Problem details:
The answer should consist of each line from the data below that includes "BitVec".

Data provided:
variable {i : Instr} {s : State} {site : CommSite} {c : CommCall} {data : List Byte} {ret : CommReturn}

theorem resume_start (h : s.seq = .start) : resume i s = opening i s := by simp only [resume, h]

theorem resume_crcNext {site : CrcSite} {k : CrcNext} (h : s.seq = .crcNext site data k) :
    resume i s = crcResume (.computeCrc site data) (crcReturn i s.h site) data k s := by simp only [resume, h]

theorem resume_commNext {k : CommNext} (h : s.seq = .commNext site c k) :
    resume i s = commResume site (commReturn site) c k s := by simp only [resume, h]

theorem resume_replyCrcNext {k : CrcNext} (h : s.seq = .replyCrcNext site c data k) :
    resume i s = replyCrcResume site (commReturn site) c data k s := by simp only [resume, h]

/-- After a transaction of a Communicate the step is the one at the position its pure computation leads to. -/
theorem exec_commNext {k : CommNext} {pos : CommPos} {u : State} (ho : ownsCommSite i site = true)
    (hs : s.seq = .commNext site c k) (hr : commResume site (commReturn site) c k s = u)
    (hu : u.seq = .communicate site c pos) : exec i s = .next (commStep site c pos u) := by
  rw [exec_resume (by rw [hs]; exact ho) (by rw [hs]; nofun), resume_commNext hs, hr, exec_communicate ho hu]

/-- With nothing to load, the BitFramingReg write follows the flush (R81). -/
theorem commResume_flushed_nil (h : c.tx = []) :
    commResume site ret c .flushed s = s.withSeq (.communicate site c .framing) := by simp [commResume, h]

/-- With bytes to send the FIFO load follows the flush (R143). -/
theorem commResume_flushed_load (h : c.tx ≠ []) :
    commResume site ret c .flushed s = s.withSeq (.communicate site c .load) := by simp [commResume, h]

/-- Without a kick the interrupt poll follows the command (R145, R146). -/
theorem commResume_sent_poll (hcmd : c.cmd ≠ s.params.pcd.transceive) (hb : s.params.irqPollBudget ≠ 0) :
    commResume site ret c .sent s =
      (s.withComm { s.comm with irqPoll := 0 }).withSeq (.communicate site c .poll) := by
  simp [commResume, hcmd, irqPollEnter, irqPollHead, hb.symm]

/-- An awaited flag ends the polling (R146). -/
theorem commResume_polled_awaited {v : Byte} (h : awaited c v = true) :
    commResume site ret c (.polled v) s = s.withSeq (.communicate site c .readError) := by simp [commResume, h]

/-- A level above 0 and within the capacity leads to the FIFO read (R147). -/
theorem commResume_gotLevel_pos {v : Byte} (h0 : fifoLevel s.params v ≠ 0) (hc : fifoLevel s.params v ≤ c.cap) :
    commResume site ret c (.gotLevel v) s =
      (s.withComm { s.comm with cn := fifoLevel s.params v }).withSeq (.communicate site c .readData) := by
  simp [commResume, h0, Nat.not_lt.2 hc]
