-- ==== Sys2Proof/Word.lean ====
section
/-! DEFINITION. The words, colours, blocks and texel grids of the CORE (00_scope.md R7, R9, R10; 20_memory.md R41). -/

namespace Sys2Proof

/-- An 8-bit unsigned value: one byte of a block, or one colour channel (R9). -/
abbrev Byte := BitVec 8

/-- A 16-bit RGB565 endpoint word (R120). -/
abbrev Rgb565 := BitVec 16

/-- The 16-bit command word `CMD` (R61). -/
abbrev CmdWord := BitVec 16

/-- A scalar port or scalar result: `IN_A`, `IN_B`, `OUT_VAL` (R22, R25, R53). -/
abbrev Scalar := BitVec 32

/-- `Rgb8`: three 8-bit unsigned channels (R9). -/
structure Rgb8 where
  r : Byte
  g : Byte
  b : Byte
  deriving DecidableEq, Repr

/-- `Rgba8`: four 8-bit unsigned channels (R9). -/
structure Rgba8 where
  r : Byte
  g : Byte
  b : Byte
  a : Byte
  deriving DecidableEq, Repr

/-- `Block16`: 16 bytes, byte `k` the `k`-th as stored (R41). -/
abbrev Block := Vector Byte 16

/-- `Block8`: 8 bytes (R41). -/
abbrev Block8 := Vector Byte 8

/-- 16 RGBA texels, texel `i` at row `i div 4`, column `i mod 4` (R10). -/
abbrev TexelGrid := Vector Rgba8 16

/-- 16 RGB texels in the same order (R10). -/
abbrev ColourGrid := Vector Rgb8 16

/-- The RGB projection of an `Rgba8` (R9). -/
def Rgba8.rgb (c : Rgba8) : Rgb8 := ⟨c.r, c.g, c.b⟩

/-- An `Rgb8` with a given alpha lane. -/
def Rgb8.withAlpha (c : Rgb8) (a : Byte) : Rgba8 := ⟨c.r, c.g, c.b, a⟩

/-- 16 zero bytes: the reset value of every block element (R22). -/
def zeroBlock : Block := Vector.replicate 16 0

/-- 16 × (0,0,0,0): the reset value of `OUT_TEX` (R22). -/
def zeroTexels : TexelGrid := Vector.replicate 16 ⟨0, 0, 0, 0⟩

end Sys2Proof
end

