/-- Settles O17: an illegal word is no command, a width above 32 is refused before the cursor is read, and the pairs of causes without an order stand in no row of R251 together (O16). -/
theorem causesHaveTheirPriority : Obligations.CausesHaveTheirPriority := by
  refine ⟨fun w s => ⟨perform_of_illegal w s, ?_, ?_, ?_⟩, fun i s s' t t' h h' => ?_⟩
  · rintro n (hd | hd) hn
    · rw [perform_of_ok w s _ hd, exec_brRead_of_wide n s hn]
    · rw [perform_of_ok w s _ hd, exec_bwWrite_of_wide n s hn]
  · intro n hd hn hc
    rw [perform_of_ok w s _ hd, exec_brRead_of_overrun n s hn hc]
  · intro n hd hn hc
    rw [perform_of_ok w s _ hd, exec_bwWrite_of_overflow n s hn hc]
  · have ht : t.status.toNat ∈ statusesOf i := commandsEndWithTheirListedStatuses i s t h
    have ht' : t'.status.toNat ∈ statusesOf i := commandsEndWithTheirListedStatuses i s' t' h'
    refine ⟨fun ⟨h4, h5⟩ => ?_, fun h1 => ?_⟩
    · rw [h4] at ht
      rw [h5] at ht'
      exact not_overrun_and_overflow_mem_statusesOf i ⟨ht, ht'⟩
    · rw [h1] at ht
      have hle : t'.status.toNat ≤ 1 := le_one_of_unsupported_mem_statusesOf i ht _ ht'
      refine ⟨?_, ?_, ?_⟩ <;> (intro hc; rw [hc] at hle; exact absurd hle (by decide))

/-! ### `FAULT` along steps and runs (R241, R260) -/

/-- A step with a transaction next: `FAULT` is set beside a failing status and kept beside OK. -/
theorem step_command_flags (s t : State) (c : Transaction) (rest : List HostEvent)
    (hp : s.pending = .command c :: rest) (h : step s = .next t) :
    (t.status ≠ 0 → t.fault = true) ∧ (t.status = 0 → t.fault = s.fault) := by
  simp only [step, hp] at h
  obtain ⟨u, hu, rfl⟩ := releasePorts_eq_next _ t h
  rcases perform_flag_cases c.cmd _ u hu with ⟨hok, hf⟩ | ⟨hne, hu'⟩
  · exact ⟨fun hne => absurd hok hne, fun _ => hf⟩
  · exact ⟨fun _ => by rw [hu']; rfl, fun hok => absurd hok hne⟩

/-- What a step can do to `FAULT`: keep it, clear it by reset, or set it by a command that fails. -/
theorem step_fault_cases (s t : State) (h : step s = .next t) :
    t.fault = s.fault ∨
    ((∃ rest, s.pending = .reset :: rest) ∧ t.fault = false) ∨
    ((∃ c rest, s.pending = .command c :: rest) ∧ t.status ≠ 0 ∧ t.fault = true) := by
  rcases step_next_cases s t h with ⟨-, rfl⟩ | ⟨rest, hp, rfl⟩ | ⟨c, rest, u, hp, -, -⟩
  · exact .inl rfl
  · exact .inr (.inl ⟨⟨rest, hp⟩, rfl⟩)
  · obtain ⟨hfail, hok⟩ := step_command_flags s t c rest hp h
    by_cases hst : t.status = 0
    · exact .inl (hok hst)
    · exact .inr (.inr ⟨⟨c, rest, hp⟩, hst, hfail hst⟩)

/-- Only reset clears `FAULT`. -/
theorem reset_pending_of_fault_cleared (s t : State) (h : step s = .next t)
    (hs : s.fault = true) (ht : t.fault = false) : ∃ rest, s.pending = .reset :: rest := by
  rcases step_fault_cases s t h with hkeep | ⟨hreset, -⟩ | ⟨-, -, hset⟩
  · exact absurd (hs.symm.trans (hkeep.symm.trans ht)) (by decide)
  · exact hreset
  · exact absurd (hset.symm.trans ht) (by decide)

/-- Only a command that does not end with OK sets `FAULT`. -/
theorem command_failed_of_fault_set (s t : State) (h : step s = .next t)
    (hs : s.fault = false) (ht : t.fault = true) :
    (∃ c rest, s.pending = .command c :: rest) ∧ t.status ≠ 0 := by
  rcases step_fault_cases s t h with hkeep | ⟨-, hclear⟩ | ⟨hcmd, hne, -⟩
  · exact absurd (hs.symm.trans (hkeep.symm.trans ht)) (by decide)
  · exact absurd (hclear.symm.trans ht) (by decide)
  · exact ⟨hcmd, hne⟩

/-- A run that starts with `FAULT` = 0 and ends with 1 has a step that sets it: by induction on the run's length, the first step does or a later one. -/
theorem exists_fault_set_of_run (k : Nat) (s t : State) (hs : s.fault = false)
    (h : Sys2Proof.core.run k s = .next t) (ht : t.fault = true) :
    ∃ j u v, j < k ∧ Sys2Proof.core.run j s = .next u ∧ step u = .next v ∧
      u.fault = false ∧ v.fault = true := by
  induction k generalizing s with
  | zero =>
    obtain rfl : s = t := Host.Outcome.next.inj h
    exact absurd (hs.symm.trans ht) (by decide)
  | succ k ih =>
    obtain ⟨r, hr⟩ := exists_step_next s
    cases hf : r.fault with
    | true => exact ⟨0, s, r, k.succ_pos, rfl, hr, hs, hf⟩
    | false =>
      rw [run_succ k s r hr] at h
      obtain ⟨j, u, v, hj, hu, hstep⟩ := ih r hf h
      exact ⟨j + 1, u, v, Nat.succ_lt_succ hj, (run_succ j s r hr).trans hu, hstep⟩

/-- Settles O14: a transaction's step sets or keeps `FAULT` by its status, only reset clears it, and the step of a run that sets it performs a failing command. -/
theorem faultIsStickyUntilReset : Obligations.FaultIsStickyUntilReset := by
  refine ⟨step_command_flags, reset_pending_of_fault_cleared, fun k s t hs h ht => ?_⟩
  obtain ⟨j, u, v, hj, hu, hstep, hu0, hv1⟩ := exists_fault_set_of_run k s t hs h ht
  obtain ⟨⟨c, rest, hp⟩, hne⟩ := command_failed_of_fault_set u v hstep hu0 hv1
  exact ⟨j, u, v, c, rest, hj, hu, hp, hstep, hne⟩

end Sys2Proof.Machine

/-! Reset and power-on (70_reset_and_hazards.md). -/

namespace Sys2Proof.Machine

open Sys2Proof

theorem getElem_zeroBlock (k : Fin 16) : zeroBlock[k] = 0 := Vector.getElem_replicate k.isLt

theorem getElem_zeroTexels (k : Fin 16) : zeroTexels[k] = ⟨0, 0, 0, 0⟩ :=
  Vector.getElem_replicate k.isLt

Solution:
abbrev Byte := BitVec 8
abbrev Rgb565 := BitVec 16
abbrev CmdWord := BitVec 16
abbrev Scalar := BitVec 32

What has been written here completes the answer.